-- ==== Sys2Proof/Machine/Dispatch.lean ====
section
/-!
DEFINITION. Dispatch: the meaning of every row, one arm a constructor.
-/
namespace Sys2Proof.Machine
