/-- After a record is taken: a row record of an ACTIVE, STANDBY or JOINING sender and a picture record are held for their
channel, a gap record for its AU; a repair request is answered with the packets of the last 4 ms it names, repair data enters
the merge of its entry and fills a hole; a STANDBY target acknowledges a handover, an ack of the notice marks it; the first
STANDBY takes over on a stand-down; a rejoin plan names s_c and s_r; rejoin_done ends the need; a copy block with a wrong CRC
is asked again, twice it restarts. A good direct hello opens its leg, a wrong one closes it with hello_bad. Where the spec is
silent this follows the model's choice: log entries 46, 73, 102, 106, 125 and 128. -/
def Obligations.RecordsTaken : Prop :=
  (∀ (s : State) (h : RecHdr) (r : RowRec) (p : PicRec) (g : GapRec),
    let u := (s.takeRecord h (s.rowLate r) (.row r)).1
    let v := (s.takeRecord h (s.picLate p) (.pic p)).1
    let w := (s.takeRecord h (s.gapLate g) (.gap g)).1
    ((s.takeRecord h (s.rowLate r) (.row r)).2 = true →
      (tget u.chans r.chan = none → exec (.rowRecord h r) s = .next u)
      ∧ (∀ ch, tget u.chans r.chan = some ch → u.grp.role ≠ .active → (u.gch r.chan).phase = .none →
          exec (.rowRecord h r) s = .next (if recordRole h.role then
            u.updGch r.chan fun g => { g with rows := tset g.rows (rowKey (ch.serial r.pic) r.row h.rank) r } else u)))
    ∧ ((s.takeRecord h (s.picLate p) (.pic p)).2 = true →
        (tget v.chans p.chan = none → exec (.pictureRecord h p) s = .next v)
        ∧ (∀ ch, tget v.chans p.chan = some ch → ∃ t, exec (.pictureRecord h p) s = .next t
            ∧ tget (t.gch p.chan).pics (ch.serial p.pic * 4 + h.rank) = some (h.role, p)))
    ∧ ((s.takeRecord h (s.gapLate g) (.gap g)).2 = true → ∃ t, exec (.gapRecord h g) s = .next t
        ∧ (∀ e, tget w.ext g.stream = some e → ∃ f, tget t.ext g.stream = some f
            ∧ tget f.gaps (4 * g.ts + h.rank) = some (if g.overflow then none else some g.gaps))))
  ∧ (∀ (s : State) (h : RecHdr) (m f n : Nat), (s.takeRecord h false (.repairRequest m f n)).2 = true →
      let u := (s.takeRecord h false (.repairRequest m f n)).1
      let held (q : Nat) : Bool := (tget (u.merge m).got q).any fun e => decide (u.time.now ≤ e.1 + stageTicks)
      exec (.repairRequest h m f n) s = .next (((u.merge m).stage.filter fun e => decide ((e.1 + 2 ^ 32 - f % 2 ^ 32) % 2 ^ 32 < min n 64)
        && held e.1).foldl (fun v e => v.sendRepair h.rank m (e.1 % 2 ^ 32) e.2) u))
  ∧ (∀ (s : State) (k m q : Nat) (p : RtpPacket),
      let l := s.leg (s.wayTo k)
      let done := max l.repairTo s.time.up + cdiv (8 * (40 + p.payload.length)) 40
      (done ≤ s.time.up + 10000 → s.sendRepair k m q p = (s.setLeg (s.wayTo k) { l with repairTo := done }).sendTo k (.repairData m q p))
        ∧ (s.time.up + 10000 < done → s.sendRepair k m q p = s))
  ∧ (∀ (s : State) (h : RecHdr) (m q i : Nat) (p : RtpPacket), (s.takeRecord h false (.repairData m q p)).2 = true →
      let u := (s.takeRecord h false (.repairData m q p)).1
      let entry := u.net.flows.find? fun e => e.2.arg.kind == 1 && mergeIndex e.2.arg.essence e.2.arg.target == m
        && u.targetTakes e.1 e.2.arg p i == some true
      (entry = none → exec (.repairData h m ⟨q, p⟩ i) s = .next u)
        ∧ (∀ x e, entry = some (x, e) →
            let r := u.intoMerge 32768 e.arg 2 none p i
            exec (.repairData h m ⟨q, p⟩ i) s = .next (if r.2 = true then r.1.bump Reg.GRP_REPAIR_FILLED else r.1)))
  ∧ (∀ (s : State) (h : RecHdr) (tH k : Nat) (d : List Nat),
      let m : StayMsg := .handover tH k d
      let u := (s.takeRecord h false m).1
      let n : State := { u with grp := { u.grp with notice := some { tH := tH, target := k, diverged := d } } }
      let a := (s.takeRecord h false (.handoverAck tH)).1
      ((s.takeRecord h false m).2 = true →
        (k = u.grp.rank → u.grp.role = .standby → exec (.handover h tH k d) s =
          .next (({ n with grp := { n.grp with targetOf := some tH } } : State).sendAll (.handoverAck tH)))
        ∧ (k ≠ u.grp.rank ∨ u.grp.role ≠ .standby → exec (.handover h tH k d) s = .next n))
      ∧ ((s.takeRecord h false (.handoverAck tH)).2 = true → ∃ t, exec (.handoverAck h tH) s = .next t
          ∧ (∀ o, a.grp.handover = some o → o.tH = tH → o.target = h.rank → o.retry = false → t.grp.handover = some { o with acked := true })
          ∧ (∀ o, a.grp.handover = some o → o.tH ≠ tH ∨ o.target ≠ h.rank → t.grp.handover = some o) ∧ t.grp.role = a.grp.role))
  ∧ (∀ (s : State) (h : RecHdr) (x : Nat), (s.takeRecord h false (.standDown x)).2 = true →
      let u := (s.takeRecord h false (.standDown x)).1
      let first := (takeoverOrder h.rank u.grp.size).find? fun k =>
        (k == u.grp.rank && u.grp.role == .standby) || ((u.peer k).role == 2 && u.reachable k)
      exec (.standDown h x) s = .next (if h.rank = u.grp.activeRank ∧ first = some u.grp.rank then u.takeOver else u))
  ∧ (∀ (s : State) (h : RecHdr) (c n r : Nat), h.role = 1 →
      let plan (x : Option Nat) : List (Nat × Nat × Option Nat) := [(c, n, x)]
      let u := (s.takeRecord h false (.rejoinPlan (plan none))).1
      let v := (s.takeRecord h false (.rejoinPlan (plan (some r)))).1
      ((s.takeRecord h false (.rejoinPlan (plan none))).2 = true → ∃ t, exec (.rejoinPlan h (plan none)) s = .next t
        ∧ (t.gch c).sC = some (match tget u.chans c with | some ch => ch.serial n | none => n) ∧ (t.gch c).sR = none)
      ∧ (∀ ch, tget v.chans c = some ch → (s.takeRecord h false (.rejoinPlan (plan (some r)))).2 = true →
          ∃ t, exec (.rejoinPlan h (plan (some r))) s = .next t ∧ (t.gch c).sR = some (ch.serial r)
            ∧ (t.gch c).rp = some (ch.serial r + ch.cfg.refs.rejoinG - 1)))
  ∧ (∀ (s : State) (h : RecHdr) (l : List Nat), (s.takeRecord h false (.rejoinDone l)).2 = true →
      let u := (s.takeRecord h false (.rejoinDone l)).1
      ∃ t, exec (.rejoinDone h l) s = .next t ∧ (t.peer h.rank).needs = (u.peer h.rank).needs.filter (fun c => !(l.contains c)))
  ∧ (∀ (s : State) (h : RecHdr) (y : CopyRec),
      let g := s.takeBytes h false (.copy y.chan y.block y.copy y.slot) (copyBody h y)
      let u := g.1
      let on : Bool := u.grp.role == .joining && (u.gch y.chan).phase == .copy && y.last
      g.2 = true →
      (on = false → exec (.copyRecord h y) s = .next u)
      ∧ (on = true → y.crcOk = false → (u.gch y.chan).failedBlocks.contains y.block = false → exec (.copyRecord h y) s =
          .next (u.updGch y.chan fun g => { g with failedBlocks := g.failedBlocks ++ [y.block] }))
      ∧ (on = true → y.crcOk = false → (u.gch y.chan).failedBlocks.contains y.block = true → exec (.copyRecord h y) s =
          .next ((u.updGch y.chan (·.resync)).sticky (Reg.GRP_CHN_STATUS y.chan) 0x20000))
      ∧ (on = true → y.crcOk = true → y.copy = none → y.slot = none → exec (.copyRecord h y) s = .next u)
      ∧ (∀ q, on = true → y.crcOk = true → y.copy = none → y.slot = some q → exec (.copyRecord h y) s =
          .next (u.updChan y.chan fun ch => { ch with pics := tset ch.pics q.pic (slotPic q) }))
      ∧ (∀ k, on = true → y.crcOk = true → y.copy = some k →
          (k.define.channel ≠ y.chan → exec (.copyRecord h y) s = .next u)
          ∧ (k.define.channel = y.chan → u.applyCopy k = none → exec (.copyRecord h y) s = .next
              ((u.updGch y.chan fun g => { g with phase := .none, inSync := false, refused := true }).sticky (Reg.GRP_CHN_STATUS y.chan) 0x40000))
          ∧ (∀ v, k.define.channel = y.chan → u.applyCopy k = some v → exec (.copyRecord h y) s = .next v)))
  ∧ (∀ (s : State) (h : RecHdr) (r : HelloRec),
      let g := s.linkIn h (.hello r) (StayMsg.body h (.hello r))
      let good : Bool := s.ours h && r.size == s.grp.size && r.level == s.dev.level && s.wired h.leg h.rank r.port
      let fld : List Fld := [.regs, .log, .logSeq, .mbx, .pmu, .tx, .grp, .out]
      (g.2 = false → Gives (.hello h r) s g.1)
      ∧ (g.2 = true → h.relayed = true → Does (.hello h r) s fld anyReg fun t => ∀ q, (t.leg q).helloOk = (s.leg q).helloOk)
      ∧ (g.2 = true → h.relayed = false → good = false → Gives (.hello h r) s
          ((g.1.setLeg h.leg { g.1.leg h.leg with helloOk := false }).sticky Reg.GRP_STATUS 0x800000))
      ∧ (g.2 = true → h.relayed = false → good = true → h.leg ≤ 1 →
          Does (.hello h r) s fld anyReg fun t =>
            (t.leg h.leg).helloOk = true ∧ (t.leg h.leg).peerRank = h.rank ∧ (s.portUp h.leg = true → (t.leg h.leg).outage = [])
              ∧ ((s.peer h.rank).seen.contains h.recSeq = false → (t.peer h.rank).macs = r.macs ∧ (t.peer h.rank).level = r.level)))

..........

> PROMPT
The answer is the lines above between the line holding "(k.define.channel ≠ y.chan" and the line holding "((u.updGch y.chan fun", inclusive, each written out exactly, and no others.

> OUTPUT OF THE TASK
          (k.define.channel ≠ y.chan → exec (.copyRecord h y) s = .next u)
          ∧ (k.define.channel = y.chan → u.applyCopy k = none → exec (.copyRecord h y) s = .next
              ((u.updGch y.chan fun g => { g with phase := .none, inSync := false, refused := true }).sticky (Reg.GRP_CHN_STATUS y.chan) 0x40000))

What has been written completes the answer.